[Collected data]
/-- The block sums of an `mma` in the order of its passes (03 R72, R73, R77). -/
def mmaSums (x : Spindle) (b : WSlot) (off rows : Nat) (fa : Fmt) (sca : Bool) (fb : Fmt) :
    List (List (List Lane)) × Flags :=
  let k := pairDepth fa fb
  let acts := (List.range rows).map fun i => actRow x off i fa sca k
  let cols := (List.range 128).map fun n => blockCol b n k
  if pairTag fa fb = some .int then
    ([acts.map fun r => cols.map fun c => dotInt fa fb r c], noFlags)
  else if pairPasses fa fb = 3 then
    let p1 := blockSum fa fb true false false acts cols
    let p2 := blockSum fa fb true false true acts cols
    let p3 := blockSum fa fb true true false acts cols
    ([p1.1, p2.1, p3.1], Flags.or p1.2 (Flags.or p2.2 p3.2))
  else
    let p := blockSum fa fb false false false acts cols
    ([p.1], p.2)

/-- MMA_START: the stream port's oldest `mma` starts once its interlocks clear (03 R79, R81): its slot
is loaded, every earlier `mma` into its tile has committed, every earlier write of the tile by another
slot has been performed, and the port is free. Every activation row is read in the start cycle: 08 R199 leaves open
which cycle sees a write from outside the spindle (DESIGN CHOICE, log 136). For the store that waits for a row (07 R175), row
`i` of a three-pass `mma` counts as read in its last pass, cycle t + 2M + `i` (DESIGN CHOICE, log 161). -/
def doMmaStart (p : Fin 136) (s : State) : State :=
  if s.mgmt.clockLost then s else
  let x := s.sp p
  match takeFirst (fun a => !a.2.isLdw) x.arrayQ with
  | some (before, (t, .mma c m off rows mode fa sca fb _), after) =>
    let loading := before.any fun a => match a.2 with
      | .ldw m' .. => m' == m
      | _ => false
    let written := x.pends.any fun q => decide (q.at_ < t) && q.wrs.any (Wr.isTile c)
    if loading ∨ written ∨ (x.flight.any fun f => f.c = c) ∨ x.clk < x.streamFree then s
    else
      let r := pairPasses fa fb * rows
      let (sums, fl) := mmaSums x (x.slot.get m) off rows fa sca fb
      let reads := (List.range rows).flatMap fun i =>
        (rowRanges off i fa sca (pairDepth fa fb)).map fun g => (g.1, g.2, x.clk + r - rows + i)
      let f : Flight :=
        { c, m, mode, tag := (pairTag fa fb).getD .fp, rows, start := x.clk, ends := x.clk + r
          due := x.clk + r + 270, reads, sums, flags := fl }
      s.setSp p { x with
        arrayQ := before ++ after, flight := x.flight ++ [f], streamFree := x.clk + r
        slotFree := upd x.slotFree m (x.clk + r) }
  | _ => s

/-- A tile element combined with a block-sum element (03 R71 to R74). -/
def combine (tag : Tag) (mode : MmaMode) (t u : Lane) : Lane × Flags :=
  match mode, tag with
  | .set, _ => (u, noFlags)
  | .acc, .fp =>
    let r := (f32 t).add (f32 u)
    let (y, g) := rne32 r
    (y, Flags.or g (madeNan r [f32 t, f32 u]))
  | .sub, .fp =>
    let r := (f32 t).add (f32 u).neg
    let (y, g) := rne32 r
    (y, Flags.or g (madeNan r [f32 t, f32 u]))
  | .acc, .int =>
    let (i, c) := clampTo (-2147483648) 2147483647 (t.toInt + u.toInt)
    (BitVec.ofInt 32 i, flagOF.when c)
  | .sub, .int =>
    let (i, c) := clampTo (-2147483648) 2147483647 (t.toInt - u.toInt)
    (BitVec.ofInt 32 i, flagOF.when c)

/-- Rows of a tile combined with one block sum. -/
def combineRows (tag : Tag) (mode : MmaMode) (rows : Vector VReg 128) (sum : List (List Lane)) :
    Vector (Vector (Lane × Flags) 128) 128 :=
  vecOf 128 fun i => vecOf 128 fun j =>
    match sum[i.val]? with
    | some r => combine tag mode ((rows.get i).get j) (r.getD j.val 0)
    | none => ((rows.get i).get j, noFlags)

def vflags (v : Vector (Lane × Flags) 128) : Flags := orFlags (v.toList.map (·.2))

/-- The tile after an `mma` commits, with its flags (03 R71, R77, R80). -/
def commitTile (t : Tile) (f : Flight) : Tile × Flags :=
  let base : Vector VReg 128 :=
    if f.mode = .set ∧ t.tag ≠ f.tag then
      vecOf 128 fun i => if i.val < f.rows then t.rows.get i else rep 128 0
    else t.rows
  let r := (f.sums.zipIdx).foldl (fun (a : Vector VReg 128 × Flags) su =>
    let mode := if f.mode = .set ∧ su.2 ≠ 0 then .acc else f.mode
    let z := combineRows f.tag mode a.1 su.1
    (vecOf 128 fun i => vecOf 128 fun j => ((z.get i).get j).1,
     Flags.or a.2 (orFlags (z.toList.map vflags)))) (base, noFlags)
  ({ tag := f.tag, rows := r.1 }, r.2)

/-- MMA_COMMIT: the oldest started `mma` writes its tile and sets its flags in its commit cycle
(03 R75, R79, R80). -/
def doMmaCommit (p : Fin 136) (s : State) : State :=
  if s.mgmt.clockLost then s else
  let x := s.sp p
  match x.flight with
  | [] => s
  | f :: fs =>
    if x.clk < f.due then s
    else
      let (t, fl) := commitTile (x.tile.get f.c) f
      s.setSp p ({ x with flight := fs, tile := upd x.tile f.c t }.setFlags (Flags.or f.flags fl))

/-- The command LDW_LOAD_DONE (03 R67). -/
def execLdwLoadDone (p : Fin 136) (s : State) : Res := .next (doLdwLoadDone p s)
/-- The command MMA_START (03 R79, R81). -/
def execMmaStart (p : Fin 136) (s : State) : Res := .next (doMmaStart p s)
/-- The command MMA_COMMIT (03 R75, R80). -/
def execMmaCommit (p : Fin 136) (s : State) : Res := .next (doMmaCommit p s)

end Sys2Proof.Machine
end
...
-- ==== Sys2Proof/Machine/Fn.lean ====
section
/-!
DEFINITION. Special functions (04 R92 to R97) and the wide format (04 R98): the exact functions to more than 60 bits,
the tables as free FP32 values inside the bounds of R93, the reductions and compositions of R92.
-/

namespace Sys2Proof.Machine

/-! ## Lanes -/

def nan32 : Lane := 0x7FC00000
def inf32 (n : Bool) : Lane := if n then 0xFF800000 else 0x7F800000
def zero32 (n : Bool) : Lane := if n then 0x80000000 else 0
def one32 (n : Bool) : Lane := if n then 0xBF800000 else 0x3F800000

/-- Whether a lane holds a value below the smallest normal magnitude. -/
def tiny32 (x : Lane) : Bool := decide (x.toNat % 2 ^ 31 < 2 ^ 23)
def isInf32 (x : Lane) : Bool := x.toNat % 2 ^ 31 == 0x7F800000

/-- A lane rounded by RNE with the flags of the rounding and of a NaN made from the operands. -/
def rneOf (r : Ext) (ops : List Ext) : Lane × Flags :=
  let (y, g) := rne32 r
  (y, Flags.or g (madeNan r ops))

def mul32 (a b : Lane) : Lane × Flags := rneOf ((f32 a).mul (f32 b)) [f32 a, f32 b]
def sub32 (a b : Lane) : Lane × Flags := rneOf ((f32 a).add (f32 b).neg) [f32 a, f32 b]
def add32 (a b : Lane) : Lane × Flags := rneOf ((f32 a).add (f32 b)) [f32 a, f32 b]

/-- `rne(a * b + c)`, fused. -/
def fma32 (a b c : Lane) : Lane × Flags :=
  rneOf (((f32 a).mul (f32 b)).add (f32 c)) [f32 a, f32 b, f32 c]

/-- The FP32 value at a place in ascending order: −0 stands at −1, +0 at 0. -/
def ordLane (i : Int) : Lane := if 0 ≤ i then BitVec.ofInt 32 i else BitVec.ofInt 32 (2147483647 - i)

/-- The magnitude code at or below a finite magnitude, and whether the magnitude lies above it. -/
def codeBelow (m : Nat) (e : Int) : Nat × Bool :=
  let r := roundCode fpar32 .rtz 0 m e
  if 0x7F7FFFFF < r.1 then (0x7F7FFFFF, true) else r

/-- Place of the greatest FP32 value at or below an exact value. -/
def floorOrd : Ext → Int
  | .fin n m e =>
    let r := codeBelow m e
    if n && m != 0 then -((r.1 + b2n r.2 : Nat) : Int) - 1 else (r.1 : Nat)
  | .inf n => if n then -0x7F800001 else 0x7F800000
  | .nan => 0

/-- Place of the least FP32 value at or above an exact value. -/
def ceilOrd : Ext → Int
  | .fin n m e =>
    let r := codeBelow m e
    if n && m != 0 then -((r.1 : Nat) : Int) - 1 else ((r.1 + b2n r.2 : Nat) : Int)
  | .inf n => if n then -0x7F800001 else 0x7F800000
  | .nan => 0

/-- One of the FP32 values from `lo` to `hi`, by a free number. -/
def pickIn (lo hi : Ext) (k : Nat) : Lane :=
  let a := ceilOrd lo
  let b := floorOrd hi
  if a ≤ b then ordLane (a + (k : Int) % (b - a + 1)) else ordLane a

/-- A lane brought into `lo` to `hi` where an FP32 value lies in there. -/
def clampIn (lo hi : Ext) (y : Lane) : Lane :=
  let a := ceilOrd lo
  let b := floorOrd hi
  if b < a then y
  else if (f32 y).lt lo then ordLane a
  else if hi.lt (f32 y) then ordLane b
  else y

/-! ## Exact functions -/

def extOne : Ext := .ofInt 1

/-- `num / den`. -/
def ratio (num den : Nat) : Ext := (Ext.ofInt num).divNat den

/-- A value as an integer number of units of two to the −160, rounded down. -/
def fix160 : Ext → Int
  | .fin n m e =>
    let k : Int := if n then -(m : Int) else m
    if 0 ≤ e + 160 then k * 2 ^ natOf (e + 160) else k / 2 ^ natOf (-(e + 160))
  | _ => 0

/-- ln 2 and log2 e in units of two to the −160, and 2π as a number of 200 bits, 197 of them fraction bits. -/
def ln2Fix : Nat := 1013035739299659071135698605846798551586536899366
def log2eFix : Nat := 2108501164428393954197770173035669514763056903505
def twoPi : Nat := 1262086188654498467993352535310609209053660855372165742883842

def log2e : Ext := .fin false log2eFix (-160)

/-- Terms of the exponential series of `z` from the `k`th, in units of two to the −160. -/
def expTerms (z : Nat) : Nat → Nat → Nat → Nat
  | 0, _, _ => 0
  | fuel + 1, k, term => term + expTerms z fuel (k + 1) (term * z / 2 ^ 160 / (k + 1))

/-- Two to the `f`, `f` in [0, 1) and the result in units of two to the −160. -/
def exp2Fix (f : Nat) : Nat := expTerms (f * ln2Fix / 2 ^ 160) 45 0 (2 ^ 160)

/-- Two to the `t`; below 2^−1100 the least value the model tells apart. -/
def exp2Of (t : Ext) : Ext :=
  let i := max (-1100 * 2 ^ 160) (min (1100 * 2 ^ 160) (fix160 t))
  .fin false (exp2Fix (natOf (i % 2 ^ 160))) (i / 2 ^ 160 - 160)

*PROBLEM REQUIREMENTS:* Going through the lines above one by one, tally those with the word "toList" and give only the total.

*REPLY TO THE EXERCISE:* 2